Put simply, access to education must be available to every child, whatever the parents’ background, and beyond universality, we must insist on quality. The least common denominator in education is not satisfactory. Every child must be able to achieve to his or her utmost potential, so quality must be an integral part of broadly available opportunity. Simple and sensible, yes, but if these objectives were realized, it would be revolutionary.

A huge range of quality exists in our system: compare precollegiate with higher education; compare the quality of education offered in different parts of our country; and compare it in areas of varying levels of income per capita. Too many precollegiate schools, probably one-half to two-thirds, are failing to educate students adequately, by any reasonable standard.

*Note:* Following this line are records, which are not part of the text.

/-! ## The winner of a PEAK entry (R56) -/

/-- A value is the earliest of those with the greatest absolute value. -/
def FirstGreatest (xs : List Int) (v : Int) : Prop :=
  ∃ i : Nat, xs[i]? = some v
    ∧ (∀ (j : Nat) (x : Int), j < i → xs[j]? = some x → x.natAbs < v.natAbs) ∧ ∀ x ∈ xs, x.natAbs ≤ v.natAbs

section

variable {xs : List Int} {b y : Int}

/-- A greater value at the end is the new winner. -/
theorem FirstGreatest.append_of_lt (h : FirstGreatest xs b) (hlt : b.natAbs < y.natAbs) :
    FirstGreatest (xs ++ [y]) y := by
  obtain ⟨-, -, -, hall⟩ := h
  refine ⟨xs.length, by simp, fun j x hj hx => ?_, fun x hx => ?_⟩
  · rw [List.getElem?_append_left hj] at hx
    exact (hall x (List.mem_of_getElem? hx)).trans_lt hlt
  · obtain hmem | rfl := List.mem_append.mp hx |>.imp_right List.mem_singleton.mp
    · exact (hall x hmem).trans hlt.le
    · exact le_refl _

/-- A value at the end that is not greater leaves the winner. -/
theorem FirstGreatest.append_of_ge (h : FirstGreatest xs b) (hge : y.natAbs ≤ b.natAbs) :
    FirstGreatest (xs ++ [y]) b := by
  obtain ⟨i, hi, hbefore, hall⟩ := h
  obtain ⟨hlt, -⟩ := List.getElem?_eq_some_iff.mp hi
  refine ⟨i, ?_, fun j x hj hx => ?_, fun x hx => ?_⟩
  · rw [List.getElem?_append_left hlt, hi]
  · rw [List.getElem?_append_left (hj.trans hlt)] at hx
    exact hbefore j x hj hx
  · obtain hmem | rfl := List.mem_append.mp hx |>.imp_right List.mem_singleton.mp
    · exact hall x hmem
    · exact hge

theorem FirstGreatest.mem (h : FirstGreatest xs b) : b ∈ xs := by
  obtain ⟨i, hi, -⟩ := h
  exact List.mem_of_getElem? hi

end

theorem peakOf_append_singleton (xs : List Int) (y : Int) :
    peakOf (xs ++ [y]) = some ((peakOf xs).elim y fun b => if b.natAbs < y.natAbs then y else b) := by
  cases xs with
  | nil => rfl
  | cons x xs => simp [peakOf]

theorem peakOf_firstGreatest {xs : List Int} {v : Int} (h : peakOf xs = some v) : FirstGreatest xs v := by
  induction xs using List.reverseRecOn generalizing v with
  | nil => cases h
  | append_singleton xs y ih =>
    rw [peakOf_append_singleton] at h
    cases hbest : peakOf xs with
    | none =>
      obtain rfl : xs = [] := by
        cases xs with
        | nil => rfl
        | cons x xs => cases hbest
      obtain rfl : y = v := Option.some.inj h
      exact ⟨0, rfl, fun j _ hj => absurd hj (Nat.not_lt_zero j), fun x hx => by rw [List.mem_singleton.mp hx]⟩
    | some b =>
      rw [hbest, Option.elim_some, Option.some.injEq] at h
      by_cases hlt : b.natAbs < y.natAbs
      · rw [if_pos hlt] at h
        exact h ▸ (ih hbest).append_of_lt hlt
      · rw [if_neg hlt] at h
        exact h ▸ (ih hbest).append_of_ge (Nat.le_of_not_lt hlt)

theorem peakOf_isSome {xs : List Int} (h : xs ≠ []) : (peakOf xs).isSome = true := by
  cases xs with
  | nil => exact absurd rfl h
  | cons x xs => rfl

theorem RouteEntry.candidates_eq (e : RouteEntry) (r : Runtime) (span : List Record) :
    e.candidates r span = (match r.carry with | none => [] | some c => [c.toInt]) ++ span.filterMap e.read := by
  unfold RouteEntry.candidates
  cases r.carry <;> rfl

/-- A read value is a cue value. -/
theorem RouteEntry.read_cue {e : RouteEntry} {r : Record} {x : Int} (h : e.read r = some x) : ∃ c : Cue, c.toInt = x := by
  unfold RouteEntry.read at h
  split at h
  · obtain ⟨c, -, hc⟩ := Option.map_eq_some_iff.mp h
    exact ⟨c, hc⟩
  · exact ⟨_, Option.some.inj h⟩

theorem RouteEntry.candidates_cue {e : RouteEntry} {r : Runtime} {span : List Record} {x : Int}
    (h : x ∈ e.candidates r span) : ∃ c : Cue, c.toInt = x := by
  obtain hcarry | hread := List.mem_append.mp h
  · obtain ⟨c, -, hc⟩ := Option.map_eq_some_iff.mp (Option.mem_toList.mp hcarry)
    exact ⟨c, hc⟩
  · obtain ⟨q, -, hq⟩ := List.mem_filterMap.mp hread
    exact RouteEntry.read_cue hq

/-- The carry kept is the winner itself, since every candidate is a cue value. -/
theorem RouteEntry.carry_toInt (e : RouteEntry) (r : Runtime) (span : List Record) :
    ((peakOf (e.candidates r span)).map toCue).map BitVec.toInt = peakOf (e.candidates r span) := by
  cases hwinner : peakOf (e.candidates r span) with
  | none => rfl
  | some v =>
    obtain ⟨c, rfl⟩ := RouteEntry.candidates_cue (peakOf_firstGreatest hwinner).mem
    obtain ⟨hlo, hhi⟩ := cue_range c
    exact congrArg some (toCue_toInt _ hlo hhi)

/-- Settles O42. -/
theorem peakKeepsTheGreatestCandidate : Obligations.PeakKeepsTheGreatestCandidate := by
  refine ⟨Scene.emits_iff, rfl, fun _ _ => peakOf_firstGreatest, fun _ => peakOf_isSome, ?_, ?_⟩
  · intro e r span
    rw [RouteEntry.candidates_eq] <;> rfl
  · intro e sc r hkind
    by_cases hemits : sc.emits = true
    · rw [RouteEntry.compose_peak_of_emits hkind hemits]
      exact ⟨rfl, rfl, fun _ => ⟨rfl, rfl⟩, fun hidle => absurd hemits (Bool.eq_false_iff.mp hidle)⟩
    · rw [RouteEntry.compose_peak_of_not_emits hkind hemits]
      exact ⟨rfl, rfl, fun h => absurd h hemits, fun _ => ⟨e.carry_toInt r sc.span, rfl, rfl, rfl⟩⟩

/-! ## The fade step (R112) -/

section Fade

variable {e : RouteEntry} {step : Nat} {last : Int}

theorem RouteEntry.fade_of_near (hvalid : e.Valid) (h : (e.neutral.toInt - last).natAbs ≤ step) :
    e.fade step last = e.neutral.toInt := by
  unfold RouteEntry.fade
  dsimp only
  rw [if_pos h, RouteEntry.clamp_of_mem hvalid.1 hvalid.2.1]

theorem RouteEntry.fade_of_far (hvalid : e.Valid) (hlo : e.lo.toInt ≤ last) (hhi : last ≤ e.hi.toInt)
    (h : step < (e.neutral.toInt - last).natAbs) :
    e.fade step last = if last < e.neutral.toInt then last + step else last - step := by
  obtain ⟨hnlo, hnhi, -⟩ := hvalid
  unfold RouteEntry.fade
  dsimp only
  rw [if_neg (Nat.not_le.mpr h)]
  by_cases hbelow : last < e.neutral.toInt
  · rw [if_pos (by omega), if_pos hbelow, RouteEntry.clamp_of_mem (by omega) (by omega)]
  · rw [if_neg (by omega), if_neg hbelow, RouteEntry.clamp_of_mem (by omega) (by omega)]

/-- A fade step shortens the distance to the neutral by the step, down to 0. -/
theorem RouteEntry.fade_distance (hvalid : e.Valid) (hlo : e.lo.toInt ≤ last) (hhi : last ≤ e.hi.toInt) :
    (e.neutral.toInt - e.fade step last).natAbs = (e.neutral.toInt - last).natAbs - step := by
  by_cases hnear : (e.neutral.toInt - last).natAbs ≤ step
  · rw [RouteEntry.fade_of_near hvalid hnear]
    omega
  · rw [RouteEntry.fade_of_far hvalid hlo hhi (Nat.lt_of_not_le hnear)]
    split_ifs <;> omega

theorem RouteEntry.fade_limits (hvalid : e.Valid) (step : Nat) (last : Int) :
    e.lo.toInt ≤ e.fade step last ∧ e.fade step last ≤ e.hi.toInt :=
  RouteEntry.clamp_bounds (hvalid.1.trans hvalid.2.1) _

We must remedy this situation, not simply in the interests of the children but to ensure the healthy operation of our society. We live in a new age, variously characterized, but probably aptly described as the knowledge age. In such an age, say economists, a high rate of return to education would be likely to show even higher returns. In contrast, those without an education or with a low-quality education are unable to take advantage of opportunities and to cope adequately with the new environment of the knowledge age.

The evidence is piling up: choice and competition produce superior results.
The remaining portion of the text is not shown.